Service Charges & Estate Management Update – February 2012
1st February 2012
Stenau Properties Ltd v Leek  UKUT 478 (LC)
L appealed against an LVT’s refusal to order that the consultation requirements of the Landlord and Tenant Act 1985 s.20 could be dispensed with. Although L had consulted T to some extent, the LVT found that that there had been “a substantial failure to engage in consultation as required by s.20”. It did not set out in its reasons the extent of any prejudice to T arising from the breach. The words used by the LVT when granting leave were “whether the Tribunal were wrong in not considering the issue of prejudice and ought to have considered whether the failure to comply must have adversely affected the lessees in some way.”
The issues were whether (i) it was open to a tribunal to find that a breach of the s.20 consultation requirement was so substantial that prejudice was to be taken as having flowed from it even though there was no evidence that the tenants would have acted differently had the consultation been carried out properly; (ii) such a conclusion had been open to the tribunal on the facts of the instant case.
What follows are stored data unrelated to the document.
-- ==== Sys2Proof/Machine/Ops.lean ====
section
/-! DEFINITION. Operations every block uses: geometry figures (R1, R3), classes of unit state, responses sent at the ports. -/

namespace Sys2Proof.Machine

/-! ### Geometry figures (R1) -/

/-- N_P from the size straps (R1). -/
def strapsNP (v : BitVec 6) : Nat := (v.toNat + 1) * 1024

/-- C, the frames of one checkpoint area (R1). -/
def areaFrames (nP : Nat) : Nat := 5 * nP / 1024 + 1

/-- M, the metadata frames (R1). -/
def metaFrames (nP : Nat) : Nat := 1 + 2 * areaFrames nP + Config.journalFrames

/-- The greatest permitted S for N_P (R1). -/
def maxSpares (nP : Nat) : Nat := min 4096 (nP / 8)

/-- M of a geometry. -/
def metaCount (g : GeometryRecord) : Nat := metaFrames g.nP

/-- L of a geometry (R1). -/
def logicalCount (g : GeometryRecord) : Nat := g.nP - metaCount g - g.spares

/-- The record's fields lie in the ranges of R2. -/
def geometryInRange (g : GeometryRecord) : Bool :=
  g.nP % 1024 = 0 && 1024 ≤ g.nP && g.nP ≤ 65536 && 16 ≤ g.spares && g.spares ≤ maxSpares g.nP
    && 65536 ≤ g.retireWear && g.retireWear ≤ max32

/-- Image lines of one checkpoint area (R3): 64 for each frame but the header frame. -/
def imageLines (nP : Nat) : Nat := (areaFrames nP - 1) * 64

/-- First frame of a checkpoint area (Table 1.2). -/
def areaBase (nP : Nat) : Area → Nat
  | .a => 1
  | .b => areaFrames nP + 1

/-- Header line of a checkpoint area (R3). -/
def headerLine (nP : Nat) (area : Area) : Nat := lineAt (areaBase nP area) 0

/-- Image line k of a checkpoint area (R3). -/
def imageLineAt (nP : Nat) (area : Area) (k : Nat) : Nat := lineAt (areaBase nP area + 1) k

/-- Physical line of journal slot k (R3). -/
def slotLine (nP k : Nat) : Nat := lineAt (2 * areaFrames nP + 1 + k / 64) (k % 64)

/-- The area that does not hold the current checkpoint (section 7.5). -/
def Area.other : Area → Area
  | .a => .b
  | .b => .a

/-- The geometry record whose figures are in use (R1, R150). -/
def State.geometryInUse (s : State) : Option GeometryRecord :=
  if s.unit.standing = some .inUse then s.unit.geometry else none

/-- N_P in use, 0 when none is. -/
def State.nP (s : State) : Nat := (s.geometryInUse.map (·.nP)).getD 0

/-- L in use, 0 when none is. -/
def State.windowFrames (s : State) : Nat := (s.geometryInUse.map logicalCount).getD 0

/-- S in use, 0 when none is. -/
def State.spareCount (s : State) : Nat := (s.geometryInUse.map (·.spares)).getD 0

/-- RetireWear in use (R107). -/
def State.retireWear (s : State) : Nat := (s.geometryInUse.map (·.retireWear)).getD 0

/-! ### Unit states -/

/-- ONLINE or WRITE_PROTECTED. -/
def State.running (s : State) : Bool := s.unit.state = .online || s.unit.state = .writeProtected

/-- The states in which drains are issued and the engine and journal work: ONLINE, WRITE_PROTECTED, CLOSING, DRAIN_LOCK. -/
def State.working (s : State) : Bool := s.running || s.unit.state = .closing || s.unit.state = .drainLock

/-- The states in which host requests are answered NOT_READY (Table 3.3). -/
def State.notReady (s : State) : Bool :=
  s.unit.state = .unformatted || s.unit.state = .formatting || s.unit.state = .recovering || s.unit.state = .failed
    || (s.unit.state = .safe && !s.map.loaded)

/-- Unit Control enters a unit state: STATE_CHANGED is raised (R141). -/
def enterState (st : UnitState) (s : State) : State :=
  raise .stateChanged (s.setUnit { s.unit with state := st })

/-! ### Outputs -/

/-- A new happening begins: nothing has left the ports in it yet (log entry 4). -/
def beginHappening (s : State) : State := s.setOut Outputs.none

/-- The code field of a response (Table 11.13). -/
def HostCode.field : HostCode → BitVec 3
  | .data => 0#3 | .done => 1#3 | .fenced => 2#3 | .poison => 3#3 | .refused => 4#3 | .notReady => 5#3

/-- The fields of a response (Table 11.13): tag, code and data. -/
def HostResponse.fields (r : HostResponse) : BitVec 5 × BitVec 3 × LineData := (r.tag, r.code.field, r.data)

/-- The Host Port sends a response (Table 11.13): the data field holds 64 zero bytes on any response other than DATA (R188). -/
def sendHost (tag : BitVec 5) (code : HostCode) (data : LineData) (s : State) : State :=
  s.setOut { s.out with
    host := s.out.host ++ [{ tag := tag, code := code, data := if code = .data then data else zeroLine }] }

/-- The Media Port sends an attempt to the medium (R63). -/
def sendAttempt (op : InFlight) (s : State) : State :=
  s.setOut { s.out with
    media := s.out.media ++ [{ id := op.id, kind := op.request.kind, physical := op.request.physical }] }

/-- The response to a link request becomes the pending response; any earlier one is discarded (R183). -/
def respond (tag : Byte) (status : Status) (results : List Byte) (s : State) : State :=
  s.setLink { s.link with
    response := some { status := status, tag := tag, results := if status = .ok then results else [] } }

/-! ### Health counters (R178) -/

/-- The Health Monitor with one counter updated. -/
def bumpHealth (f : HealthMonitor → HealthMonitor) (s : State) : State := s.setHealth (f s.health)

end Sys2Proof.Machine
end

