-- ==== Sys2Proof/Machine/FollowUpCommands.lean ====
section
/-! DEFINITION. The meanings of the blocks' own events, commanded by name: each is made when its rule's conditions hold and does nothing otherwise (log entries 1 and 3). -/

namespace Sys2Proof.Machine

/-- WAIT_QUEUE_TAKE (R57). -/
def execWaitQueueTake (s : State) : Host.Outcome State Fault Refusal := .next (happening (perform waitQueueTake?) s)

/-- PERSIST_TAKE (R59). -/
def execPersistTake (s : State) : Host.Outcome State Fault Refusal := .next (happening (perform persistTake?) s)

/-- PERSIST_DONE (R60). -/
def execPersistDone (s : State) : Host.Outcome State Fault Refusal := .next (happening (perform persistDone?) s)

/-- FLUSH_DONE (R42). -/
def execFlushDone (s : State) : Host.Outcome State Fault Refusal := .next (happening (perform flushDone?) s)

/-- DRAIN_ISSUE (R29, R31). -/
def execDrainIssue (s : State) : Host.Outcome State Fault Refusal := .next (happening (perform drainIssue?) s)

/-- MEDIA_GRANT (R67, R69): the grants that end every happening. -/
def execMediaGrant (s : State) : Host.Outcome State Fault Refusal := .next (happening grantAll s)

/-- MIGRATION_TAKE (R87). -/
def execMigrationTake (s : State) : Host.Outcome State Fault Refusal := .next (happening (perform migrationTake?) s)

/-- QUIESCE_END (R88, R89). -/
def execQuiesceEnd (s : State) : Host.Outcome State Fault Refusal := .next (happening (perform quiesceEnd?) s)

/-- MIGRATION_SWITCH (R99 to R101). -/
def execMigrationSwitch (s : State) : Host.Outcome State Fault Refusal :=
  .next (happening (perform migrationSwitch?) s)

/-- LATE_COPY_START (R101). -/
def execLateCopyStart (s : State) : Host.Outcome State Fault Refusal := .next (happening (perform lateCopyStart?) s)

/-- ABORT_COMPLETE (R103). -/
def execAbortComplete (s : State) : Host.Outcome State Fault Refusal := .next (happening (perform abortComplete?) s)

/-- RECORD_WRITE_ISSUE (R123). -/
def execRecordWriteIssue (s : State) : Host.Outcome State Fault Refusal := .next (happening (perform recordIssue?) s)

/-- CREATOR_JOIN_QUEUE (R122). -/
def execCreatorJoinQueue (s : State) : Host.Outcome State Fault Refusal := .next (happening (perform creatorJoin?) s)

/-- CHECKPOINT_IMAGE_FIX (R129, R130). -/
def execCheckpointImageFix (s : State) : Host.Outcome State Fault Refusal := .next (happening (perform imageFix?) s)

/-- DRAIN_LOCK_EMPTYING_END (R160). -/
def execDrainLockEmptyingEnd (s : State) : Host.Outcome State Fault Refusal :=
  .next (happening (perform drainLockEmptyingEnd?) s)

/-- CLOSING_EMPTYING_END (R164). -/
def execClosingEmptyingEnd (s : State) : Host.Outcome State Fault Refusal :=
  .next (happening (perform closingEmptyingEnd?) s)

/-- CLOSING_CHECKPOINT_START (R164). -/
def execClosingCheckpointStart (s : State) : Host.Outcome State Fault Refusal :=
  .next (happening (perform closingCheckpointStart?) s)

end Sys2Proof.Machine
end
The LVT would have been entitled both in law and on the facts before it to conclude that the breach in the consultation process “must have prejudiced” the tenants. The LVT did not use those words in its conclusion but it was perfectly plain that it had the importance of prejudice well in mind.
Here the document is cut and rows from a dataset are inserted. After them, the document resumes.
/-- The decoder's verdict on the stored bits of a MEDIA READ (R64): CLEAN for a line's code word; CORRECTED(k), with k from
1 to 4 bits in error, data and check bits together, with the line of the code word so near; UNCORRECTABLE, with no data,
where no code word lies within 4 bits. So a medium that adds no errors reads CLEAN what was written, and no stored bits
lie within 4 bits of two lines' code words.
The code (R71): the check bytes of the zero line are zero, those of a sum of two lines are the sum of theirs, and an
all-zero stored line reads CLEAN; a MEDIA WRITE is sent with its data's check bytes, a MEDIA READ with none. Which code
of these properties the part uses is left free (log entry 9). -/
def Obligations.DecoderCorrectsUpToFourBits : Prop :=
  (∀ (d : LineData) (w : Stored),
    (errorsFrom d w = 0 → decodeStored w = .clean d ∧ (decodeStored w).delivered = some d) ∧
    (1 ≤ errorsFrom d w → errorsFrom d w ≤ 4 →
      decodeStored w = .corrected (errorsFrom d w) d ∧ (decodeStored w).delivered = some d) ∧
    (∀ e, errorsFrom d w ≤ 4 → errorsFrom e w ≤ 4 → d = e)) ∧
  (∀ w : Stored, (∀ d, 4 < errorsFrom d w) →
    decodeStored w = .uncorrectable ∧ (decodeStored w).delivered = none) ∧
  (∀ d : LineData, decodeStored (codeWord d) = .clean d) ∧
  (∀ b ∈ eccCheckBytes zeroLine, b = 0#8) ∧
  (∀ a b : LineData, eccCheckBytes (xorLine a b) = List.zipWith (· ^^^ ·) (eccCheckBytes a) (eccCheckBytes b)) ∧
  (∀ n, decodeStored { data := zeroLine, check := List.replicate n 0#8 } = .clean zeroLine) ∧
  (∀ a : Attempt, (a.kind = .read → a.checkBytes = []) ∧
    ∀ p, a.kind = .write p → (⟨p.bytes, a.checkBytes⟩ : Stored) = codeWord p.bytes)

/-- HOST_READ_RETURN by Table 3.5, in its order: DATA from a slot that is full, whatever was read; a wait for the loss of
the line's writes; POISON for a poisoned line; DATA with the slot's bytes laid over a CLEAN or CORRECTED line; POISON for an
UNCORRECTABLE one, whose frame is marked retire-wanted in every row (here where no request follows: outside ONLINE and
WRITE_PROTECTED, or with no owner). Counts and the error record follow R72 to R74, a corrected count staying below
RetireErrors. Directly after the answer leave the DONEs held behind it, those of later writes of its line, in arrival order;
those of other lines stay (R50). Here either no answer is held, or each waits for a READ and no other READ of the line is
in service. -/
def Obligations.HostReadReturnDecides : Prop :=
  ∀ (tag : BitVec 5) (op : InFlight) (stored : Stored) (e : TagEntry) (s : State), s.Reading op (.host tag) →
    s.tagEntry? tag = some e →
    ∀ (delivered : Option LineData) (map : MapController) (health : HealthMonitor) (media : MediaPort),
    ((∃ data, delivered = some data ∧ errorsFrom data stored = 0 ∧ map = s.map ∧ health = s.health ∧
        media = s.freed op) ∨
      (∃ data r, delivered = some data ∧ 1 ≤ errorsFrom data stored ∧ errorsFrom data stored ≤ 4 ∧
        s.frame? (op.request.physical / 64) = some r ∧ r.role = .mapped ∧
        r.corrected + 1 < s.time.active.retireErrors ∧ r.corrected < 65535 ∧
        map = { s.map with
          frames := s.map.frames.modify (op.request.physical / 64) fun x => { x with corrected := x.corrected + 1 } } ∧
        health = { s.health with correctedReads := satRaise max32 s.health.correctedReads } ∧
        media = { s.freed op with lastError := s.errorRecord op .corrected (errorsFrom data stored) }) ∨
      (∃ r, delivered = none ∧ (∀ d, 4 < errorsFrom d stored) ∧ s.map.loaded = true ∧
        s.frame? (op.request.physical / 64) = some r ∧ r.role = .mapped ∧ (s.running = false ∨ r.owner = none) ∧
        map = { s.map with
          frames := s.map.frames.modify (op.request.physical / 64) fun x => { x with wanted := true } } ∧
        health = { s.health with uncorrectableReads := satRaise max32 s.health.uncorrectableReads } ∧
        media = { s.freed op with lastError := s.errorRecord op .uncorrectable 0 })) →
    ∀ (partly : Prop), (partly ↔ ∀ sl, s.slot? e.line = some sl → sl.valid ≠ fullMask) →
    (partly → s.losing e.line = true → exec (.hostReadReturn op.id stored) s = .next (settle { s with
      out := Outputs.none
      host := { s.host with
        entries := s.host.entries.map fun x => if x.tag = tag then { x with standing := .reading true } else x }
      map := map, health := health, media := media })) ∧
    (∀ (rest held : List TagEntry), rest = s.host.entries.filter (fun x => x.tag ≠ tag) →
      held = rest.filter (fun x => x.standing = .answerHeld ∧ x.line = e.line) →
      (∀ x ∈ s.host.entries, x.standing ≠ .answerHeld) ∨ ((s.host.entries.map (·.tag)).Nodup ∧ s.HeldAnswersWait ∧
        ∀ x ∈ rest, x.line = e.line → x.inService = false) →
      ∀ (sends : HostCode → LineData → Prop), (∀ code data, sends code data ↔
        exec (.hostReadReturn op.id stored) s = .next (settle { s with
          out := { Outputs.none with host := ⟨tag, code, data⟩ :: held.map fun x => ⟨x.tag, .done, zeroLine⟩ }
          host := { s.host with
            entries := rest.filter fun x => ¬(x.standing = .answerHeld ∧ x.line = e.line) }
          map := map, health := health, media := media })) →
      (∀ sl, s.slot? e.line = some sl → sl.valid = fullMask → sends .data sl.data) ∧
      (partly → s.losing e.line = false → s.poisoned e.line = true → sends .poison zeroLine) ∧
      (∀ data laid, partly → s.losing e.line = false → s.poisoned e.line = false → delivered = some data →
        laid = (match s.slot? e.line with
          | some sl => overlay sl.valid sl.data data
          | none => data) → sends .data laid) ∧
      (partly → s.losing e.line = false → s.poisoned e.line = false → delivered = none → sends .poison zeroLine))

/-! ### Retire causes and the migration queue (ch5, ch6) -/

/-- A retire cause of a MAPPED frame marks it retire-wanted and, in ONLINE and WRITE_PROTECTED, sends a retire request of
its owner by Table 5.2: not queued when overdue, moving in COMMIT_WAIT or under an abort, or queued for retirement; a migration in QUIESCE
or COPY takes the reason; a LEVEL or MANUAL request moves to the retire class; a free queue takes it; a full one evicts
its newest back-class request, or refuses. A frame that is not MAPPED is left alone. -/
def Obligations.RetireCausesFollowTable52 : Prop :=
  ∀ (frame : Nat) (reason : Reason) (r : FrameRecord) (owner : Nat) (s t : State), s.frame? frame = some r →
    (r.role ≠ .mapped → retireCause frame reason s = s) ∧
    (s.map.loaded = true → r.role = .mapped → r.owner = some owner →
      t = { s with map := { s.map with frames := s.map.frames.modify frame fun x => { x with wanted := true } } } →
      (s.running = false → retireCause frame reason s = t) ∧
      (s.running = true → s.overdueFrame owner = true → retireCause frame reason s = t) ∧
      (s.running = true → s.overdueFrame owner = false →
        (∀ m, s.mig.current = some m → m.logical = owner → (m.phase = .commitWait ∨ m.abortPending = true) →
          retireCause frame reason s = t) ∧
        (∀ m, s.mig.current = some m → m.logical = owner → m.phase ≠ .commitWait → m.abortPending = false →
          retireCause frame reason s = { t with
            mig := { s.mig with current := some { m with reason := if m.reason.retire then m.reason else reason } } }) ∧
        (s.mig.isMoving owner = false → names owner s.mig.retireQueue = true → retireCause frame reason s = t) ∧
        (s.mig.isMoving owner = false → names owner s.mig.retireQueue = false → names owner s.mig.backQueue = true →
          retireCause frame reason s = { t with
            mig := { s.mig with
              retireQueue := s.mig.retireQueue ++ [⟨owner, reason⟩]
              backQueue := s.mig.backQueue.filter fun x => x.logical ≠ owner } }) ∧
        (s.mig.isMoving owner = false → s.mig.isQueued owner = false → s.mig.queued < 8 →
          retireCause frame reason s = { t with
            mig := { s.mig with retireQueue := s.mig.retireQueue ++ [⟨owner, reason⟩] } }) ∧
        (∀ rest last, s.mig.isMoving owner = false → s.mig.isQueued owner = false → 8 ≤ s.mig.queued →
          s.mig.backQueue = rest ++ [last] →
          retireCause frame reason s = { t with
            mig := { s.mig with
              retireQueue := s.mig.retireQueue ++ [⟨owner, reason⟩]
              backQueue := rest
              lastResult := some ⟨last.logical, last.reason, .evicted, s.time.tick⟩ }
            link := if last.reason = .manual then s.flagged .migrationAborted else s.link }) ∧
        (s.mig.isMoving owner = false → s.mig.isQueued owner = false → 8 ≤ s.mig.queued → s.mig.backQueue = [] →
          retireCause frame reason s = t)))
The LVT was entitled to find that the breach was so substantial that prejudice must be taken to have flowed from it, even though there was no evidence of any work that would have been done differently if the consultation had been carried out properly.
“Where there has been a minor breach of procedure it will be important for a tribunal to find evidence that respondents were prejudiced or disadvantaged. Where the breach has been substantial it may be reasonable to assume prejudice… Even if it were possible to prove that further consultation would have made no difference to the end result, it still does not follow that therefore there has been no prejudice if the breach has been substantial. The effect of a properly conducted consultation process should be to give the tenants confidence in the decisions that are reached and leave them feeling as comfortable as they can be with the service charges that are likely to flow from those decisions. The opportunity to participate in a meaningful way in the decision-making process is of real value. Even if the end result would probably have been the same without their participation, it [is] very arguable that tenants who are substantially deprived of their right to be included in the decision-making process are genuinely prejudiced” (per HHJ Mole QC at ).
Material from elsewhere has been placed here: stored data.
@[simp] theorem bumpHealth_frame (f : HealthMonitor → HealthMonitor) (s : State) :
    (bumpHealth f s).unit = s.unit ∧ (bumpHealth f s).time = s.time ∧ (bumpHealth f s).host = s.host ∧
    (bumpHealth f s).buf = s.buf ∧ (bumpHealth f s).map = s.map ∧ (bumpHealth f s).mig = s.mig ∧
    (bumpHealth f s).media = s.media ∧ (bumpHealth f s).jrn = s.jrn ∧ (bumpHealth f s).link = s.link ∧
    (bumpHealth f s).out = s.out ∧ (bumpHealth f s).pending = s.pending := by
  unfold bumpHealth
  try dsimp only
  all_goals simp

/-! ### Map -/

@[simp] theorem updEntry_frame (logical : Nat) (f : MapEntry → MapEntry) (s : State) :
    (updEntry logical f s).unit = s.unit ∧ (updEntry logical f s).time = s.time ∧
    (updEntry logical f s).host = s.host ∧ (updEntry logical f s).buf = s.buf ∧
    (updEntry logical f s).mig = s.mig ∧ (updEntry logical f s).media = s.media ∧
    (updEntry logical f s).jrn = s.jrn ∧ (updEntry logical f s).health = s.health ∧
    (updEntry logical f s).link = s.link ∧ (updEntry logical f s).out = s.out ∧
    (updEntry logical f s).pending = s.pending := by
  unfold updEntry
  try dsimp only
  all_goals simp

@[simp] theorem updFrame_frame (physical : Nat) (f : FrameRecord → FrameRecord) (s : State) :
    (updFrame physical f s).unit = s.unit ∧ (updFrame physical f s).time = s.time ∧
    (updFrame physical f s).host = s.host ∧ (updFrame physical f s).buf = s.buf ∧
    (updFrame physical f s).mig = s.mig ∧ (updFrame physical f s).media = s.media ∧
    (updFrame physical f s).jrn = s.jrn ∧ (updFrame physical f s).health = s.health ∧
    (updFrame physical f s).link = s.link ∧ (updFrame physical f s).out = s.out ∧
    (updFrame physical f s).pending = s.pending := by
  unfold updFrame
  try dsimp only
  all_goals simp

@[simp] theorem updMig_frame (f : Migration → Migration) (s : State) :
    (updMig f s).unit = s.unit ∧ (updMig f s).time = s.time ∧ (updMig f s).host = s.host ∧
    (updMig f s).buf = s.buf ∧ (updMig f s).map = s.map ∧ (updMig f s).media = s.media ∧
    (updMig f s).jrn = s.jrn ∧ (updMig f s).health = s.health ∧ (updMig f s).link = s.link ∧
    (updMig f s).out = s.out ∧ (updMig f s).pending = s.pending := by
  unfold updMig
  try dsimp only
  all_goals simp

@[simp] theorem setPoison_frame (line : Nat) (v : Bool) (s : State) :
    (setPoison line v s).unit = s.unit ∧ (setPoison line v s).time = s.time ∧ (setPoison line v s).host = s.host ∧
    (setPoison line v s).buf = s.buf ∧ (setPoison line v s).media = s.media ∧ (setPoison line v s).jrn = s.jrn ∧
    (setPoison line v s).health = s.health ∧ (setPoison line v s).link = s.link ∧
    (setPoison line v s).out = s.out ∧ (setPoison line v s).pending = s.pending := by
  unfold setPoison
  try dsimp only
  repeat' split
  all_goals simp

@[simp] theorem setMigrationMark_frame (logical : Nat) (v : Bool) (s : State) :
    (setMigrationMark logical v s).unit = s.unit ∧ (setMigrationMark logical v s).time = s.time ∧
    (setMigrationMark logical v s).host = s.host ∧ (setMigrationMark logical v s).buf = s.buf ∧
    (setMigrationMark logical v s).mig = s.mig ∧ (setMigrationMark logical v s).media = s.media ∧
    (setMigrationMark logical v s).jrn = s.jrn ∧ (setMigrationMark logical v s).health = s.health ∧
    (setMigrationMark logical v s).link = s.link ∧ (setMigrationMark logical v s).out = s.out ∧
    (setMigrationMark logical v s).pending = s.pending := by
  unfold setMigrationMark
  try dsimp only
  all_goals simp

@[simp] theorem setFailMark_frame (logical : Nat) (v : Bool) (s : State) :
    (setFailMark logical v s).unit = s.unit ∧ (setFailMark logical v s).time = s.time ∧
    (setFailMark logical v s).host = s.host ∧ (setFailMark logical v s).buf = s.buf ∧
    (setFailMark logical v s).mig = s.mig ∧ (setFailMark logical v s).media = s.media ∧
    (setFailMark logical v s).jrn = s.jrn ∧ (setFailMark logical v s).health = s.health ∧
    (setFailMark logical v s).link = s.link ∧ (setFailMark logical v s).out = s.out ∧
    (setFailMark logical v s).pending = s.pending := by
  unfold setFailMark
  try dsimp only
  all_goals simp

@[simp] theorem removeFailMarks_frame (s : State) :
    (removeFailMarks s).unit = s.unit ∧ (removeFailMarks s).time = s.time ∧ (removeFailMarks s).host = s.host ∧
    (removeFailMarks s).buf = s.buf ∧ (removeFailMarks s).mig = s.mig ∧ (removeFailMarks s).media = s.media ∧
    (removeFailMarks s).jrn = s.jrn ∧ (removeFailMarks s).health = s.health ∧ (removeFailMarks s).link = s.link ∧
    (removeFailMarks s).out = s.out ∧ (removeFailMarks s).pending = s.pending := by
  unfold removeFailMarks
  try dsimp only
  all_goals simp

@[simp] theorem removeHoldMarks_frame (s : State) :
    (removeHoldMarks s).unit = s.unit ∧ (removeHoldMarks s).time = s.time ∧ (removeHoldMarks s).host = s.host ∧
    (removeHoldMarks s).buf = s.buf ∧ (removeHoldMarks s).mig = s.mig ∧ (removeHoldMarks s).media = s.media ∧
    (removeHoldMarks s).jrn = s.jrn ∧ (removeHoldMarks s).health = s.health ∧ (removeHoldMarks s).link = s.link ∧
    (removeHoldMarks s).out = s.out ∧ (removeHoldMarks s).pending = s.pending := by
  unfold removeHoldMarks
  try dsimp only
  all_goals simp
The Court of Appeal set out the principles applicable in an application for dispensation in Daejan Investments Ltd v Benson  EWCA Civ 38,  1 W.L.R. 2330.
Attorney General v Singer Divisional Court, 24 January 2012 (unreported)
Facts: W was the long leaseholder of a flat. She and her husband (H) had a long-running service charge dispute with the company that managed the block of flats. The dispute had led to more than 30 applications in the LVT, the county and magistrates’ courts, some of which were brought by the husband, and/or wife against the management company and its directors, some by the management company against H and W. H nearly always conducted the litigation on W’s behalf. The tribunal had found that the most recent application brought by H and/or W was clearly an abuse of process and was vexatious. The Attorney General applied for an all proceedings order under the Senior Courts Act 1981 s.42 against the H and W.
Application granted. (1) The LVT was clearly a court for the purposes of s.42. Its purpose was to resolve disputes regarding proprietary interests which would otherwise be determined by the civil courts. Its functions were classically judicial not administrative. Crucially, there was considerable scope for the transfer of proceedings from the tribunal to the courts; (2) H and W had both instituted both civil and criminal vexatious litigation. The test in s.42 was met in respect of both of them, even if the proceedings in the tribunal were ignored. They had had limited success in the tribunal but none in the county courts or magistrates’ courts. Their applications rarely had any basis in law, and they were sometimes branded as being without merit. All of them stemmed from the operation of the service charge. H had been prosecuted for harassment, which was relevant to s.42. They had conducted appeals without success. All of the proceedings had a cost, both to the other tenants through the service charge and to public funds. There was no sign of H and W’s litigious activity abating. It appeared that H tended to repeat arguments on which he had previously lost. That pattern was likely to continue. W had signed the litigation documents and had also reached the threshold under s.42.